The cause of the problem was the maximum segment size (MSS) in the TCP/IP packet header. This is set appropriately for Ethernet, which conventionally allows up to 1500 bytes per packet, but not for PPP over Ethernet, which adds its own overheads and reduces the maximum packet size to 1460 bytes or less.
It's a common enough problem that pppoeconf installs a special workaround and shows the following warning about it:
Many providers have routers that do not support TCP packets with a MSS higher than 1460. Usually, outgoing packets have this MSS when they go through one real Ethernet link with the default MTU size (1500). Unfortunately, if you are forwarding packets from other hosts (i.e. doing masquerading) the MSS may be increased depending on the packet size and the route to the client hosts, so your client machines won't be able to connect to some sites. There is a solution: the maximum MSS can be limited by pppoe. You can find more details about this issue in the pppoe documentation.

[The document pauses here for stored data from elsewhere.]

-- ==== Sys2Proof/Machine/Store.lean ====
section
/-! DEFINITION. The configuration and journal store (R28, R49–R62, R455–R461): every write passes here, is checked in the order
of R55, and is applied whole or aborted, with its one journal record. -/
namespace Sys2Proof.Machine

/-! ### What a value may be (R49, R52) -/

/-- One byte of a UTF-8 check: how many continuation bytes are due, and the bounds of the next. -/
def utf8Step (st : Option (Nat × Nat × Nat)) (b : Byte) : Option (Nat × Nat × Nat) :=
  let n := b.toNat
  match st with
  | none => none
  | some (0, _, _) =>
    if n < 0x80 then some (0, 0, 0)
    else if 0xC2 ≤ n ∧ n ≤ 0xDF then some (1, 0x80, 0xBF)
    else if n = 0xE0 then some (2, 0xA0, 0xBF)
    else if n = 0xED then some (2, 0x80, 0x9F)
    else if 0xE1 ≤ n ∧ n ≤ 0xEF then some (2, 0x80, 0xBF)
    else if n = 0xF0 then some (3, 0x90, 0xBF)
    else if 0xF1 ≤ n ∧ n ≤ 0xF3 then some (3, 0x80, 0xBF)
    else if n = 0xF4 then some (3, 0x80, 0x8F)
    else none
  | some (k + 1, lo, hi) => if lo ≤ n ∧ n ≤ hi then some (k, 0x80, 0xBF) else none

/-- Whether bytes are valid UTF-8 (R49). -/
def utf8Ok (bs : List Byte) : Bool :=
  match bs.foldl utf8Step (some (0, 0, 0)) with
  | some (0, _, _) => true
  | _ => false

/-- An F32 word that is NaN or infinite (R47). -/
def notFinite (w : Nat) : Bool := !(FX.ofBits32 w).isFinite

/-- A left-contiguous mask of 32 bits. -/
def contiguous (v : Nat) : Bool := (List.range 33).any (fun k => v == 2 ^ 32 - 2 ^ k)

/-- Aborts of a scalar against its own type and range (R47, R52, R54). -/
def rangeCodes (ty : Ty) (c : Chk) (v : Nat) : List Nat :=
  if ty = .bool then (if v ≤ 1 then [] else [0x00050005])
  else if ty = .f32 ∧ notFinite v then [0x00050003]
  else
    let x := FX.ofBits32 v
    let below (b : Bool) : List Nat := if b then [0x00050002] else []
    let above (b : Bool) : List Nat := if b then [0x00050001] else []
    match c with
    | .any | .bool | .f32any | .len .. | .binding => []
    | .nat lo hi => below (v < lo) ++ above (v > hi)
    | .natOr lo hi alt => if v = alt then [] else below (v < lo) ++ above (v > hi)
    | .enum lo hi => if lo ≤ v ∧ v ≤ hi then [] else [0x00050005]
    | .oneOf vs => if vs.contains v then [] else [0x00050005]
    | .int lo hi => let z := toSigned (8 * tySize ty) v; below (z < lo) ++ above (z > hi)
    | .f32 lo hi => below (FX.lt x (FX.ofBits32 lo)) ++ above (FX.gt x (FX.ofBits32 hi))
    | .f32nz => below x.isZero
    | .f32pos => below (FX.le x FX.zero)
    | .f32nonneg => below (FX.lt x FX.zero)
    | .mask r => if v &&& r = 0 then [] else [0x00050004]
    | .station =>
      (if bits v 27 12 = 0 then [] else [0x00050004]) ++ (if bits v 31 28 ≤ 3 then [] else [0x00050005])
    | .filter =>
      (if bit v 58 || (!bit v 59 && (bits v 28 11 != 0 || bits v 57 40 != 0)) then [0x00050004] else []) ++
      (if bits v 61 60 = 3 then [0x00050005] else [])
    | .bf24 => let e := toSigned 8 (bits v 31 24); below (e < -24) ++ above (e > 7)
    | .capture => (if bit v 7 then [0x00050004] else []) ++ below (v = 0)
    | .multiple k hi => if v ≤ hi ∧ v % k = 0 then [] else [0x00050006]
    | .contiguous => if contiguous v then [] else [0x00050005]

/-- Aborts of a write's bytes against the type: count, string form (R49). -/
def sizeCodes (r : Row) (data : List Byte) : List Nat :=
  match r.ty with
  | .str =>
    let body := data.drop 2
    let cap := match r.chk with | .len _ hi => hi | _ => 32
    if data.length ≥ 2 && leAt data 0 2 == body.length && body.length ≤ cap && utf8Ok body then [] else [0x00020003]
  | .domain =>
    match r.chk with
    | .len lo hi => if lo ≤ data.length ∧ data.length ≤ hi then [] else [0x00020001]
    | _ => []
  | t => if data.length = tySize t then [] else [0x00020001]

/-! ### Who may write (R28, R455, R456) -/

/-- The plane that owns an index (R28): 0 management, 1 control, 2 data. -/
def ownerOf (idx : Nat) : Nat :=
  let h := idx / 256
  if h < 0x20 then 0
  else if h < 0x40 then 1
  else if h < 0x50 then 2
  else if h < 0x60 then 1
  else if h < 0x63 then 1
  else if h < 0x80 then 2
  else 0

/-- The bit of an interface in an enable (R457). -/
def ifaceBit (iface : Nat) : Nat :=
  if iface = 0x20 then 4 else if iface = 0x21 then 5 else iface - 0x10

/-- Aborts of an interface that is not admitted (R455, R456). -/
def admitCodes (s : State) (o : Origin) (idx : Nat) : List Nat :=
  if o.iface = 0 then [] else
  let p := ownerOf idx
  let m := if p = 0 then s.ob Ob.enableManagementEnable else if p = 1 then s.ob Ob.enableControlEnable
    else s.ob Ob.enableDataEnable
  (if bit m (ifaceBit o.iface) then [] else [0x00060002]) ++
  (if p = 0 && s.flag Ob.enableKeyStrap && !s.flag Ob.enableKeyAsserted then [0x00010005] else [])

/-! ### A channel's Value (R66, R67) -/

/-- Whether a sequencing object or a schedule entry drives a field output channel (R67). -/
def drivenElse (s : State) (n : Nat) : Bool :=
  (seqOutputs s).any (fun p => p.2 == n) ||
  (enabledEntries s).any (fun e => (s.ob (Ob.entryAction e) == 5 || s.ob (Ob.entryAction e) == 7) &&
    s.ob (Ob.entryActionTarget e) == n)

/-- Whether an active loop writes a channel. -/
def drivenByLoop (s : State) (n : Nat) : Bool := (activeLoops s).any (fun l => s.ob (Ob.loopOutputChannel l) == n)

/-- Aborts of a write of a channel's Value by the type of the channel (R66–R68). -/
def chanValueCodes (s : State) (n : Nat) : List Nat :=
  match chanType s n with
  | 0 => [0x00030002]
  | 2 => if s.inOperate && !drivenByLoop s n && !drivenElse s n then [] else [0x00030002]
  | 11 => []
  | _ => [0x00010003]

/-! ### The checks of one write (R52–R56) -/

/-- The check of R77 runs. -/
def checking (s : State) : Bool := s.check.isSome

/-- A write transfer is open on an object (R63). -/
def xferOpen (s : State) (idx sub : Nat) : Bool :=
  s.net.xfers.any (fun x => x.write && x.idx == idx && x.sub == sub)

/-- Indices whose accesses abort while the management cores restart (R82). -/
def mgmtRange (idx : Nat) : Bool :=
  let h := idx / 256
  (0x10 ≤ h && h < 0x20) || h == 0x80 || h == 0x90 || h == 0xA0 || h == 0xB0 || h == 0xF0

/-- Winter entry is under way (R432). -/
def winterRuns (s : State) : Bool := s.winter.stage == 1 || s.winter.stage == 2

/-- A secure erase has been accepted, and the restart follows (R475). -/
def eraseRuns (s : State) : Bool := s.sec.resetDue == some (2, false)

/-- Aborts of assignment and access, of who may write, and of the state of the module: what a write and the opening of a write
transfer meet alike (R45, R50, R55, R61, R82, R432, R475). -/
def gateCodes (s : State) (o : Origin) (idx : Nat) (r : Row) : List Nat :=
  let access : List Nat := match r.acc with
    | .const | .ro => [0x00010003]
    | .rwp => (if s.inPreop then [] else [0x00030001]) ++ (if checking s then [0x00030005] else [])
    | .chanValue => chanValueCodes s (idx - 0x2000)
    | _ => []
  access ++ admitCodes s o idx ++ (if s.mgmtDown then [0x00030003] else []) ++ (if winterRuns s || eraseRuns s then [0x00030005] else [])

/-- Aborts every write meets, whatever the object does: assignment, access, admission, state, size, type and range. -/
def baseCodes (s : State) (w : WReq) (byXfer : Bool) : List Nat :=
  match findBlock w.idx with
  | none => [0x00010001]
  | some _ =>
    if w.sub = 0 then [0x00010003] else
    match findRow w.idx w.sub with
    | none => [0x00010001]
    | some r =>
      let scalar := r.ty != .str && r.ty != .domain && w.data.length == tySize r.ty
      gateCodes s w.who.o w.idx r ++
      (if !byXfer && xferOpen s w.idx w.sub then [0x00030004] else []) ++
      (if w.ty = tyCode r.ty then [] else [0x00020005]) ++ sizeCodes r w.data ++
      (if scalar then rangeCodes r.ty r.chk (ofBytesLE w.data) else [])

/-- The place of a class in the order of R55. -/
def classRank (c : Nat) : Nat :=
  match c / 2 ^ 16 with
  | 1 => 0 | 6 => 1 | 3 => 2 | 2 => 3 | 5 => 4 | 4 => 5 | _ => 6

/-- The abort reported among those met (R55): first class, then lowest detail. -/
def pickAbort : List Nat → Option Nat
  | [] => none
  | c :: cs =>
    match pickAbort cs with
    | none => some c
    | some d => if classRank c * 2 ^ 16 + c % 2 ^ 16 ≤ classRank d * 2 ^ 16 + d % 2 ^ 16 then some c else some d

/-- Keeps the most recent abort (R56). -/
def noteAbort (s : State) (iface idx sub code : Nat) : State :=
  (((s.put Ob.abortLastAbortCode code).put Ob.abortLastAbortObject (idx * 2 ^ 16 + sub * 2 ^ 8)).put
    Ob.abortLastAbortInterface iface).inc Ob.abortAbortCount

/-- What became of a write: not served (R75), discarded with no answer (R461), waiting, aborted, applied, or accepted with its
answer to come (R77). -/
inductive WRes where
  | unserved | dropped | waits | aborted (code : Nat) | done | later
  deriving DecidableEq, Repr

/-- Whether the bytes of a write came by a write transfer. -/
def viaXfer (w : WReq) : Bool := w.stated.isSome

/-- The record of a write that aborts, with the object's present value; of a segmented one NEW is the digest of the bytes received, NEWLEN
the stated length (R459). -/
def abortRec (s : State) (w : WReq) (old : List Byte) (code : Nat) : JRec :=
  let r := writeRec s w.who.o 2 w.ty w.idx w.sub code old w.data
  match w.stated with
  | none => r
  | some n => { r with flags := setBit r.flags 1 true, newLen := n, newV := (sha256 w.data).take 24 }

/-- A write aborts (R53): the abort objects and its record, nothing else. -/
def abortWrite (s : State) (w : WReq) (old : List Byte) (code : Nat) : State :=
  stage (noteAbort s w.who.o.iface w.idx w.sub code) (abortRec s w old code)

/-- A single write as it is at its arrival (R63): one that meets an open write transfer of its object aborts, though it has to wait. -/
def arrived (s : State) (w : WReq) : WReq :=
  if viaXfer w || !xferOpen s w.idx w.sub then w else { w with met := w.met ++ [0x00030004] }

/-- A write waits behind those that wait (R58, R461). -/
def putWaiting (s : State) (w : WReq) : State := { s with storeQ := s.storeQ ++ [arrived s w] }

/-- A write's record keeps the place that the write found (R461): where the module actions of its effect have taken every place, the last of
them is the one that is not recorded (DEDUCED, log entry 109). -/
def yieldPlace (s : State) : State :=
  let g := s.staging
  let acts (r : JRec) : Bool := !r.event && r.kind == 4
  if placesUsed s < 768 ∨ g.staged.any acts = false then s
  else
    let i := g.staged.length - 1 - g.staged.reverse.findIdx acts
    { s with staging := { g with
      staged := g.staged.eraseIdx i, lostActions := g.lostActions + 1, lossAhead := if g.lostActions = 0 then i else min g.lossAhead i } }

/-- The record of a write that was applied, with the value before it, behind the events the write raised. -/
def recordWrite (s : State) (w : WReq) (old : List Byte) : State :=
  let s := yieldPlace (flush s)
  stage s (writeRec s w.who.o 1 w.ty w.idx w.sub 0 old w.data)

/-- Whether the constraints of R52 bear on a write made now. -/
def constrained (s : State) : Bool := s.inOperate || s.inSafe || checking s

/-- All the aborts a write meets: those of every write, those of its object, those its transfer met, and a constraint it would break. The
constraint is tried where nothing that R55 ranks before it stands against the write, which has no value to try it with otherwise (R52,
R55). -/
def writeCodes (s : State) (w : WReq) (extra : List Nat) (eff : State → State) : List Nat :=
  let base := baseCodes s w (viaXfer w) ++ w.met ++ extra
  base ++ (if base.all (fun c => decide (classRank 0x00050006 ≤ classRank c)) && constrained s && breaksNew s (eff s)
    then [0x00050006] else [])

/-- Takes a write into the store: served only while the module runs; refused a place, waiting, aborted, or applied with its
record (R53, R58, R75, R461). `old` is the present value of its object, for the record. -/
def submit (s : State) (w : WReq) (old : List Byte) (extra : List Nat) (eff : State → State) : State × WRes :=
  if s.phase ≠ .run then (s, .unserved)
  else if w.who.o.iface ≠ 0 && decide (704 ≤ placesUsed s) then (s.inc Ob.worustRequestsDropped, .dropped)
  else if !s.storeQ.isEmpty || (w.who.o.iface = 0 && decide (768 ≤ placesUsed s)) then
    (putWaiting s w, .waits)
  else
    match pickAbort (writeCodes s w extra eff) with
    | some c => (abortWrite s w old c, .aborted c)
    | none => (recordWrite (eff s) w old, .done)

/-- A write request from a sender with no answer over Worust (the caller of the row gives the answer's path). -/
def reqOf (x : Sender) (idx sub : Nat) (ty : Ty) (data : List Byte) : WReq :=
  ⟨⟨originOf x, x.port.toNat, 0, false⟩, false, idx, sub, tyCode ty, data, none, []⟩

end Sys2Proof.Machine
end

What this helpful message doesn't say is that the workaround is removed if you reload your firewall settings because it is installed on top of any firewall configuration you might already have. "nft list ruleset" shows a sample configuration like this:
table ip mangle { chain FORWARD { type filter hook forward priority mangle; policy accept; oifname "ppp0" tcp flags syn / syn,rst tcp option maxseg size 1400-65495 counter packets 17186 bytes 947144 tcp option maxseg size set rt mtu } }
This essential configuration will be deleted if you change your firewall rules in /etc/nftables.conf and then reload with "nft -f". If you do this, you need to reload the configuration, e.g.:
PPP_IFACE=ppp0 /etc/ppp/ip-up.d/0clampmss
What made this problem difficult for me to understand is:
- Confusion on my part between MTU and MSS. MTU sets the maximum packet size that can physically be sent, while MSS sets the maximum payload size that TCP/IP will use. I thought that setting the MTU for PPPoE to 1492 would be enough to limit the payload size, but this is not true. PPPoE won't fragment the packets by itself. This must be done elsewhere, by something which can rewrite part of the TCP header.
- All websites loaded ok on my Linux workstation, even without the MSS setting. I haven't found out why this is, but I suppose it must be because the Linux default MSS is within the PPPoE limits.
- Some websites loaded ok on Windows, while others did not. I suppose this is because the working websites impose a deliberately limited MSS, while the non-working websites use the maximum possible.
- The problem was introduced by reloading firewall rules, which was misleading, causing me to think that I was somehow blocking the website or that I had messed up some aspect of IPv6 configuration.
In conclusion, if you are setting up your own router with PPP over Ethernet, be aware that you will probably have to limit the MSS, and if you ever reload the firewall rules, you may have to limit the MSS again. Test your connection on Windows as well as Linux!